- _Exercise details_
Reproduce the data shown below exactly.

- _Records_

-- ==== Sys2Proof/Machine/Core.lean ====
section
/-! DEFINITION. The machine behind the host's interface. -/

def Sys2Proof.core : Host.Core :=
  { State := Sys2Proof.Machine.State, Fault := Sys2Proof.Machine.Fault,
    Refusal := Sys2Proof.Machine.Refusal, step := Sys2Proof.Machine.step,
    reset := Sys2Proof.Machine.State.reset }
end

- _Written reply_
-- ==== Sys2Proof/Machine/Core.lean ====
section
/-! DEFINITION. The machine behind the host's interface. -/

def Sys2Proof.core : Host.Core :=
  { State := Sys2Proof.Machine.State, Fault := Sys2Proof.Machine.Fault,
    Refusal := Sys2Proof.Machine.Refusal, step := Sys2Proof.Machine.step,
    reset := Sys2Proof.Machine.State.reset }
end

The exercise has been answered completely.